# Data for analysis

-*-*-

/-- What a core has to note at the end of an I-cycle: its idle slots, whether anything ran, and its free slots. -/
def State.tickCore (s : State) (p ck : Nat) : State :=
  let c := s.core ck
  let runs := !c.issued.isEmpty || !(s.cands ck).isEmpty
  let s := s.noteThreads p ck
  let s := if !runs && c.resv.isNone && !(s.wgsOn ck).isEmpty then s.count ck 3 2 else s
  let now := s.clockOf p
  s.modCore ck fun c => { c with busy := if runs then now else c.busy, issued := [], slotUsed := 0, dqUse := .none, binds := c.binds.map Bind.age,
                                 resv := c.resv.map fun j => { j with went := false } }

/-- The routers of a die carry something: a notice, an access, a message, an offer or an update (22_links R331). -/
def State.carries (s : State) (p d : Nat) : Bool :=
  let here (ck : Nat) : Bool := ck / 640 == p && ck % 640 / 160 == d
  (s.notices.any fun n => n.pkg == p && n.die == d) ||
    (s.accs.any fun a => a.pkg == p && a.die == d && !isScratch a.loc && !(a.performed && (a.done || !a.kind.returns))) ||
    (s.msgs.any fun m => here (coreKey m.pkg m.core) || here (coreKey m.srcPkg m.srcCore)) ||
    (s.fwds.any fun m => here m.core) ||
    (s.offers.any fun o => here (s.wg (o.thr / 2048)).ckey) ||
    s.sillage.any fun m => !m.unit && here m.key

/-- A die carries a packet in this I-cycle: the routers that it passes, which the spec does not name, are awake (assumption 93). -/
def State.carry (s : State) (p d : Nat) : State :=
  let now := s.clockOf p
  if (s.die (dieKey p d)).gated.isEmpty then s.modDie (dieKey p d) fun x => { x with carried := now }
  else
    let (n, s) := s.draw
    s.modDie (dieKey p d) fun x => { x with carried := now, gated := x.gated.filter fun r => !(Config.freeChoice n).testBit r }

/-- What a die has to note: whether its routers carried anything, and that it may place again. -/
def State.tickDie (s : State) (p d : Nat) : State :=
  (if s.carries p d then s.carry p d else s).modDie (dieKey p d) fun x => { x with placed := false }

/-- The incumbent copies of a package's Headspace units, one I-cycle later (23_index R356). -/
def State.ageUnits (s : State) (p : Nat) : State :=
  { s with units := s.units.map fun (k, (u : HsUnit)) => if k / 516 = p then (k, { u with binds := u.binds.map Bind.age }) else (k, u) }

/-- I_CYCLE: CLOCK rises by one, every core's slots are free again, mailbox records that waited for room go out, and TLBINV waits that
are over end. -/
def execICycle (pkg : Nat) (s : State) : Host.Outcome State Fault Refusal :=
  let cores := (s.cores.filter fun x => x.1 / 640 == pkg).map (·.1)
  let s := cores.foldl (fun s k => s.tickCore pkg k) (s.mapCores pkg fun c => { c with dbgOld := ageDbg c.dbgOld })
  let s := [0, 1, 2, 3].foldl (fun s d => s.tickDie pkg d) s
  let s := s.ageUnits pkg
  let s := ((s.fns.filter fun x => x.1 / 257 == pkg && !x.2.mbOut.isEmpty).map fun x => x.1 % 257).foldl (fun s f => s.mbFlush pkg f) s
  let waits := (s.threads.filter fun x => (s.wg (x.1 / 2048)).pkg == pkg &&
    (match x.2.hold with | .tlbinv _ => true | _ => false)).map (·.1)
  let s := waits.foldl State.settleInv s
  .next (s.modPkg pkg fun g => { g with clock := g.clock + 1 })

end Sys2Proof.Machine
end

-*-*-

# Task brief
What is needed is an exact copy of every entry.

# Written response
/-- What a core has to note at the end of an I-cycle: its idle slots, whether anything ran, and its free slots. -/
def State.tickCore (s : State) (p ck : Nat) : State :=
  let c := s.core ck
  let runs := !c.issued.isEmpty || !(s.cands ck).isEmpty
  let s := s.noteThreads p ck
  let s := if !runs && c.resv.isNone && !(s.wgsOn ck).isEmpty then s.count ck 3 2 else s
  let now := s.clockOf p
  s.modCore ck fun c => { c with busy := if runs then now else c.busy, issued := [], slotUsed := 0, dqUse := .none, binds := c.binds.map Bind.age,
                                 resv := c.resv.map fun j => { j with went := false } }

/-- The routers of a die carry something: a notice, an access, a message, an offer or an update (22_links R331). -/
def State.carries (s : State) (p d : Nat) : Bool :=
  let here (ck : Nat) : Bool := ck / 640 == p && ck % 640 / 160 == d
  (s.notices.any fun n => n.pkg == p && n.die == d) ||
    (s.accs.any fun a => a.pkg == p && a.die == d && !isScratch a.loc && !(a.performed && (a.done || !a.kind.returns))) ||
    (s.msgs.any fun m => here (coreKey m.pkg m.core) || here (coreKey m.srcPkg m.srcCore)) ||
    (s.fwds.any fun m => here m.core) ||
    (s.offers.any fun o => here (s.wg (o.thr / 2048)).ckey) ||
    s.sillage.any fun m => !m.unit && here m.key

/-- A die carries a packet in this I-cycle: the routers that it passes, which the spec does not name, are awake (assumption 93). -/
def State.carry (s : State) (p d : Nat) : State :=
  let now := s.clockOf p
  if (s.die (dieKey p d)).gated.isEmpty then s.modDie (dieKey p d) fun x => { x with carried := now }
  else
    let (n, s) := s.draw
    s.modDie (dieKey p d) fun x => { x with carried := now, gated := x.gated.filter fun r => !(Config.freeChoice n).testBit r }

/-- What a die has to note: whether its routers carried anything, and that it may place again. -/
def State.tickDie (s : State) (p d : Nat) : State :=
  (if s.carries p d then s.carry p d else s).modDie (dieKey p d) fun x => { x with placed := false }

/-- The incumbent copies of a package's Headspace units, one I-cycle later (23_index R356). -/
def State.ageUnits (s : State) (p : Nat) : State :=
  { s with units := s.units.map fun (k, (u : HsUnit)) => if k / 516 = p then (k, { u with binds := u.binds.map Bind.age }) else (k, u) }

/-- I_CYCLE: CLOCK rises by one, every core's slots are free again, mailbox records that waited for room go out, and TLBINV waits that
are over end. -/
def execICycle (pkg : Nat) (s : State) : Host.Outcome State Fault Refusal :=
  let cores := (s.cores.filter fun x => x.1 / 640 == pkg).map (·.1)
  let s := cores.foldl (fun s k => s.tickCore pkg k) (s.mapCores pkg fun c => { c with dbgOld := ageDbg c.dbgOld })
  let s := [0, 1, 2, 3].foldl (fun s d => s.tickDie pkg d) s
  let s := s.ageUnits pkg
  let s := ((s.fns.filter fun x => x.1 / 257 == pkg && !x.2.mbOut.isEmpty).map fun x => x.1 % 257).foldl (fun s f => s.mbFlush pkg f) s
  let waits := (s.threads.filter fun x => (s.wg (x.1 / 2048)).pkg == pkg &&
    (match x.2.hold with | .tlbinv _ => true | _ => false)).map (·.1)
  let s := waits.foldl State.settleInv s
  .next (s.modPkg pkg fun g => { g with clock := g.clock + 1 })

end Sys2Proof.Machine
end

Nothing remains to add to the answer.